The War Against Oceania Continues

This is likely to be a patchy entry, but anyway…

Here we go!

First 9/11 mention. We took out Afganistan! Yay! 2/3 of known leaders captured (don't mention Osama).

And on to Iraq. Ah, it was a humane war. Good to know. And it's only since 9/11 that terrorists have been stopped? Er, okay, we won't mention the Irish and Basque groups, shall we.

Decent and Democratic society! Except women can't go out alone at night. But hey.

Okay, he's not actually said anything yet. And dances around the point that a Free and Democratic Iraq could conceivably elect a party that promises to institute Sharia law...
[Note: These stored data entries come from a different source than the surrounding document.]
-- ==== Sys2Proof/Machine/PowerOps.lean ====
section
/-! DEFINITION. The power manager (chapter 11): voltages, targets and operating-point sequences of a domain, estimates and
limits, throttling, the steps of a power-state entry and exit, slices switched off and on. -/
namespace Sys2Proof.Machine

/-! ## Voltages and points (R238 to R242) -/

/-- Domain d exists: F, or a present slice. -/
def State.hasDom (s : State) (d : Nat) : Bool := decide (d ≤ s.build.slices)

/-- The domains of the build. -/
def State.domains (s : State) : List Nat := List.range (s.build.slices + 1)

/-- The ageing offset of a domain (R240). -/
def State.ageOf (s : State) (d : Nat) : Nat := s.field oAge (4 * d + 3) (4 * d)

/-- The VID code of point k in domain d (R240). -/
def State.vcode (s : State) (d k : Nat) : Nat := s.field (if d = 0 then oVtabF else oVtabS) (8 * k + 7) (8 * k) + s.ageOf d

/-- The code to which a domain's supply is set for point k: no slice regulator stands below 0x0A while its slice is clocked (R239). -/
def State.pointCode (s : State) (d k : Nat) : Nat := if d = 0 then s.vcode 0 k else max 0x0A (s.vcode d k)

/-- The highest code a domain's supply may take (R240). -/
def State.vlimit (s : State) (d : Nat) : Nat := if d = 0 then s.field oPwrCfg 63 56 else 0x4C

/-- The highest available point; 0 where none is (R240, R321). -/
def State.bestOp (s : State) (d : Nat) : Nat :=
  ((List.range 8).filter fun k => decide (s.vcode d k ≤ s.vlimit d)).foldl max 0

/-- `OPMAX_d`. -/
def State.opMax (s : State) (d : Nat) : Nat := s.field oOpAvail (3 * d + 2) (3 * d)

def State.tgtOf (s : State) (d : Nat) : Nat := s.field oOps (3 * d + 34) (3 * d + 32)

/-- Firmware has group A of the fuses: with it failed, only OP0 is available (R322). -/
def State.fuseOk (s : State) : Bool := !s.bit oIdFuse 0

/-- Shows the highest available points (R240). -/
def State.showAvail (s : State) : State :=
  foldState (fun s d => s.setFld oOpAvail (3 * d + 2) (3 * d) (if s.fuseOk then s.bestOp d else 0)) s.domains s

/-- The highest available points after a change of the ageing offsets: a running point that is no longer available is noted once it
is left (R240). -/
def State.ageAvail (s : State) : State :=
  let s := s.showAvail
  foldState (fun s d => if s.opMax d < s.opOf d then s.modDom d fun q => { q with opLost := true } else s) s.domains s

/-! ## Targets (R246, R251, R254, R256, R257) -/

/-- Domain d is locked. -/
def State.locked (s : State) (d : Nat) : Bool := s.bit oLock d

/-- PREF, FLOOR and CEIL of a domain in the active phase (Table 11.10): 0, 1, 2. -/
def State.phaseField (s : State) (d i : Nat) : Nat :=
  let k := s.field oPwrStat 51 48
  if d < 7 then s.field (oPhaseA k) (9 * d + 3 * i + 2) (9 * d + 3 * i)
  else s.field (oPhaseB k) (9 * (d - 7) + 3 * i + 2) (9 * (d - 7) + 3 * i)

/-- Lowerings on the stack that act on a domain: of a locked one, the emergency lowerings alone (R257). -/
def State.lowerings (s : State) (d : Nat) : Nat :=
  (s.pw.stack.filter fun a => match a with
    | .lower ds em => ds.contains d && (em || !s.locked d)
    | .gate _ => false).length

/-- The preferred point of the active phase, clamped to `OPMAX_d` (R254). -/
def State.pref (s : State) (d : Nat) : Nat := min (s.phaseField d 0) (s.opMax d)

/-- The target point of a domain: its locked point, or its phase's preferred point lowered for idleness or boosted, clamped to
`OPMAX_d`; then the throttling actions of R251, and the response of R246, whose point counts from the running one. After a trip, one point below
the running one (R326). -/
def State.goal (s : State) (d : Nat) : Nat :=
  if s.pw.tripped then s.opOf d - 1
  else
    let q := s.dom d
    let b :=
      if s.locked d then s.field oLock 18 16
      else if q.lowered ≠ 0 then max (s.phaseField d 1) (s.pref d - q.lowered)
      else min (s.phaseField d 2) (s.pref d + q.boosted)
    let b := min b (s.opMax d) - s.lowerings d
    match q.droopCap with
    | some c => min b c
    | none => b

/-- Sets a domain's target; a change after cycle 4,078 misses this turn's boundary (R241). A lowering after a trip is an emergency
action (R326). -/
def State.aimAt (s : State) (d g : Nat) : State :=
  if g = s.tgtOf d then s
  else
    let s := if s.pw.tripped ∧ g < s.opOf d then s.setBit oNote 6 else s
    (s.setFld oOps (3 * d + 34) (3 * d + 32) g).modDom d fun q => { q with late := decide (4079 ≤ s.cyc) }

/-- CC1 brings the targets up to date (`TGT_d`). -/
def State.retarget (s : State) : State :=
  if s.coreRuns 1 then foldState (fun s d => s.aimAt d (s.goal d)) s.domains s else s

/-! ## Sequences (R239, R241, R242, R245) -/

/-- A voltage step of F: the handshake begins (R238). -/
def State.askVid (s : State) (v : Nat) : State :=
  let s := s.modDom 0 fun q => { q with setting := some (v, 0) }
  { s with pins := { s.pins with vfVid := v, vfVreq := true }, pw := { s.pw with vfSince := s.turn } }

/-- The handshake is over: request and `VF_READY` are low (R314). -/
def State.vidFree (s : State) : Bool := !s.pins.vfVreq && !s.pins.vfReady

/-- A voltage step of F once no other is under way, the handshake before it is over, and no droop pauses it (R245). -/
def State.askWhenFree (s : State) (v : Nat) : State :=
  if (s.dom 0).setting.isNone ∧ s.vidFree ∧ !(s.dom 0).droop then s.askVid v else s

/-- The rail of F stands, confirmed, at a code. -/
def State.vidAt (s : State) (v : Nat) : Bool := (s.dom 0).settled == v && s.pins.vfVid == v

/-- The voltage at which a rail is taken to stand: after a timeout of `VF_READY`, the higher of the old and the new one (R238). -/
def State.railCode (s : State) (d : Nat) : Nat :=
  if d = 0 ∧ s.pw.vfStuck then max (s.dom 0).settled s.pins.vfVid else (s.dom d).settled

/-- The code of the running point. -/
def State.runCode (s : State) (d : Nat) : Nat := s.pointCode d (s.opOf d)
More foreign terrorists in Iraq. Is there any confirmation of this yet? They keep harping on about it, but I've never actually seen any evidence…

It's just Baghdad and Tikrit that are causing problems.

"A different kind of war"

"We will spend what is necessary" —

Okay, first WWII mention. Thankfully he avoids the Werwolf issue.
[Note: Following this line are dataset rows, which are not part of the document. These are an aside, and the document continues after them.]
/-- O60. WS_BYPASS selects the bypass register and shifts one bit through it. With PORESET_N released every other code but
TM_FUSE_RD acts so on the bits it shifts in. While it is low: WS_EXTEST drives the boundary register, shifts out what it
captured and drives what came in; WS_PRELOAD shifts it out and loads it; TM_MBIST with its start bit begins the test at the
point named; MBIST_COMPLETE ends it, passed if and only if each sub-array's spares cover its failures under the selected
backgrounds, with the image that replaces them; TM_STATUS shifts done, pass and first failing bank out, TM_REPAIR_RD the
image's next entry, 0 after the last; TM_REPAIR_LD takes a soft repair. TM_FUSE_RD shifts the next fuse word out at any time;
after the last it is free. -/
def Obligations.WrapperInstructions : Prop :=
  (∀ s : State, ∃ (b : Bool) (t : State), exec .wsBypass s = .next t ∧ t.driven = .wso (b2n s.wrap.bypass) :: s.driven ∧
    t.wrap = { s.wrap with ir := 0, bypass := b } ∧ { t with driven := s.driven, wrap := s.wrap, free := s.free } = s) ∧
  (∀ s : State, s.pins.poreset = false → ∃ (l : List Bool) (t : State), exec .wsExtest s = .next t ∧
    t.driven = .wso (natBits (s.wrap.bypass :: l.dropLast)) :: s.driven ∧
    t.wrap = { s.wrap with ir := 0, bypass := l.getLastD s.wrap.bypass } ∧
    { t with driven := s.driven, wrap := s.wrap, free := s.free } = s) ∧
  (∀ (l : List Bool) (v : Nat) (s : State), s.pins.poreset = false →
    ∀ q ∈ ([(.wsPreload l, l), (.tmMbist v, lowBits 32 v), (.tmStatus, []), (.tmRepairRd, []),
      (.tmRepairLd v, lowBits 32 v)] : List (Instr × List Bool)),
    ∃ t : State, exec q.1 s = .next t ∧ t.driven = .wso (natBits (s.wrap.bypass :: q.2.dropLast)) :: s.driven ∧
      t.wrap = { s.wrap with ir := 0, bypass := q.2.getLastD s.wrap.bypass } ∧
      { t with driven := s.driven, wrap := s.wrap } = s) ∧
  (∀ s : State, s.pins.poreset = true →
    (∃ (c l : List Bool) (t : State), exec .wsExtest s = .next t ∧
      t.driven = .ext l :: .wso (natBits c) :: .ext s.wrap.boundary :: s.driven ∧
      t.wrap = { s.wrap with ir := 1, boundary := l } ∧ { t with driven := s.driven, wrap := s.wrap, free := s.free } = s) ∧
    (∀ l, ∃ t : State, exec (.wsPreload l) s = .next t ∧ t.driven = .wso (natBits s.wrap.boundary) :: s.driven ∧
      t.wrap = { s.wrap with ir := 2, boundary := l } ∧ { t with driven := s.driven, wrap := s.wrap } = s) ∧
    (∀ v, bitAt v 7 = false → ∃ t : State, exec (.tmMbist v) s = .next t ∧
      t.wrap = { s.wrap with ir := 0x10, mbist := v % 2 ^ 32 } ∧
      { t with wrap := s.wrap } = s) ∧
    (∀ v, bitAt v 7 = true → s.build.ok = true → ∃ t : State, exec (.tmMbist v) s = .next t ∧ t.wrap.running = true ∧
      t.wrap.done = false ∧ t.wrap.pass = false ∧ t.wrap.image = [] ∧ t.wrap.mbist = v % 2 ^ 32 ∧
      (∀ d, 1 ≤ d → d ≤ s.build.slices → t.opOf d = fld v 6 4) ∧ (∀ o, o ≠ oOps → t.reg o = s.reg o)) ∧
    (∃ t : State, exec .tmStatus s = .next t ∧ t.driven =
        .wso (b2n s.wrap.done + 2 * b2n s.wrap.pass + 4 * s.wrap.firstFail) :: s.driven ∧ t.wrap = { s.wrap with ir := 0x11 } ∧
        { t with driven := s.driven, wrap := s.wrap } = s) ∧
    (∃ t : State, exec .tmRepairRd s = .next t ∧ t.driven = .wso (s.wrap.image.getD s.wrap.rdPtr 0) :: s.driven ∧
      t.wrap = { s.wrap with ir := 0x12, rdPtr := s.wrap.rdPtr + 1 } ∧ { t with driven := s.driven, wrap := s.wrap } = s) ∧
    (∀ e, ∃ t : State, exec (.tmRepairLd e) s = .next t ∧
      t.wrap = { s.wrap with ir := 0x13, soft := s.wrap.soft ++ [e % 2 ^ 32] } ∧
      { t with wrap := s.wrap } = s)) ∧
  (∀ (rows cols : List SubFail) (whole : List (Nat × Nat × Nat)) (s : State),
    (s.wrap.running = true → s.pins.poreset = true → (∀ f ∈ rows ++ cols, f.pb < 528 ∧ f.sub < 16) →
      (∀ e ∈ whole, e.2.1 < 528 ∧ e.2.2 < 16) →
      ∃ t : State, exec (.mbistComplete rows cols whole) s = .next t ∧ t.wrap.running = false ∧ t.wrap.done = true ∧
          t.wrap.rdPtr = 0 ∧
      t.wrap.soft = s.wrap.soft ∧
      (t.wrap.pass = true ↔ (∀ e ∈ whole, bitAt s.wrap.mbist e.1 = false) ∧
        ∀ q ∈ ([(0, rows), (1, cols)] : List (Nat × List SubFail)), ∀ f ∈ q.2,
        (s.wrap.failing q.2 q.1 f.pb f.sub).length ≤ (s.wrap.sparesLeft q.1 f.pb f.sub).length) ∧
      (t.wrap.pass = true → ∀ q ∈ ([(0, rows), (1, cols)] : List (Nat × List SubFail)), ∀ f ∈ q.2,
        ∀ a, a ∈ s.wrap.failing q.2 q.1 f.pb f.sub → ∃ i, i ∈ s.wrap.sparesLeft q.1 f.pb f.sub ∧
          2 ^ 31 + f.pb * 2 ^ 21 + f.sub * 2 ^ 17 + q.1 * 2 ^ 16 + i * 2 ^ 14 + a ∈ t.wrap.image) ∧
      { t with wrap := s.wrap } = s) ∧
    (s.wrap.running = false ∨ s.pins.poreset = false → exec (.mbistComplete rows cols whole) s = .next s)) ∧
  (∀ s : State, ∃ (t : State) (w : Nat), exec .tmFuseRd s = .next t ∧ t.driven = .wso w :: s.driven ∧
    t.fuse.rdPtr = s.fuse.rdPtr + 1 ∧
    t.fuse.words = s.fuse.words ∧ (s.fuse.rdPtr < 37 → w = tget 0 s.fuse.words s.fuse.rdPtr) ∧
    (∀ i, i < tget 0 s.fuse.words 0 % 2 ^ 14 → s.fuse.rdPtr = 37 + i → w = tget 0 s.fuse.words (0x100 + i)) ∧
    (s.fuse.rdPtr = 37 + tget 0 s.fuse.words 0 % 2 ^ 14 → w = tget 0 s.fuse.words 0x2100) ∧
    (37 + tget 0 s.fuse.words 0 % 2 ^ 14 < s.fuse.rdPtr → w = (Config.fuseAfterLast s.free).toNat) ∧ t.regs = s.regs ∧
      t.mem = s.mem)
end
The Coalition is still on the offensive, apparently. But major combat operations are over. It's not a war. It's not.

We need help! 130,000 US troops in Iraq at the moment, 20,000 troops from other countries. Colin! Colin! Colin! He'll save us all, but we're still calling the shots, okay! But we were right, so suck it up and send us troops that we can order about.

Of course, the Governing Council is regarded as a joke by many Iraqis, but at least you're doing something.

Here comes the begging bowl 8-).

$87bn. Ow. And that's just for the next year. Colin gets to go to the other countries asking for money. He gets all the nice jobs.

More careful mingling of Iraq and 9/11.

Okay, that final pull away shot - very, very scary.

Incidentally, this is complete hearsay, but it sounds as if Donald Rumsfeld had a lucky escape yesterday…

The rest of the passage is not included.